*** Block opens ***

-- ==== Sys2Proof/WellFormed.lean ====
section
/-! DEFINITION. Which terms of `Instr` have an encoding: a self-describing frame's length is one byte (30_encoding.md R123). -/

namespace Sys2Proof

/-- The payload of a self-describing frame fits its one length byte, `0..255` (R123). Every other field is as wide as its bytes. -/
def Instr.wellFormed : Instr → Bool
  | .raw _ _ payload _ => decide (payload.length ≤ 255)
  | .bS _ payload _ => decide (payload.length ≤ 255)
  | .bI _ payload _ => decide (payload.length ≤ 255)
  | .bW _ payload _ => decide (payload.length ≤ 255)
  | .bR _ payload _ => decide (payload.length ≤ 255)
  | .reqdata .. | .setv0 .. | .setv1 .. | .ping .. | .setlimit .. | .setid .. | .config .. | .sensor .. => true
  | .pingR .. | .setidR .. | .dataR .. | .sensorR .. | .rawR .. | .bY .. | .bN .. => true

end Sys2Proof
end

*** Block closes ***

**The task**
Scan the listing and report each line where the word "self" shows up.

**Solved exercise**
/-! DEFINITION. Which terms of `Instr` have an encoding: a self-describing frame's length is one byte (30_encoding.md R123). -/
/-- The payload of a self-describing frame fits its one length byte, `0..255` (R123). Every other field is as wide as its bytes. -/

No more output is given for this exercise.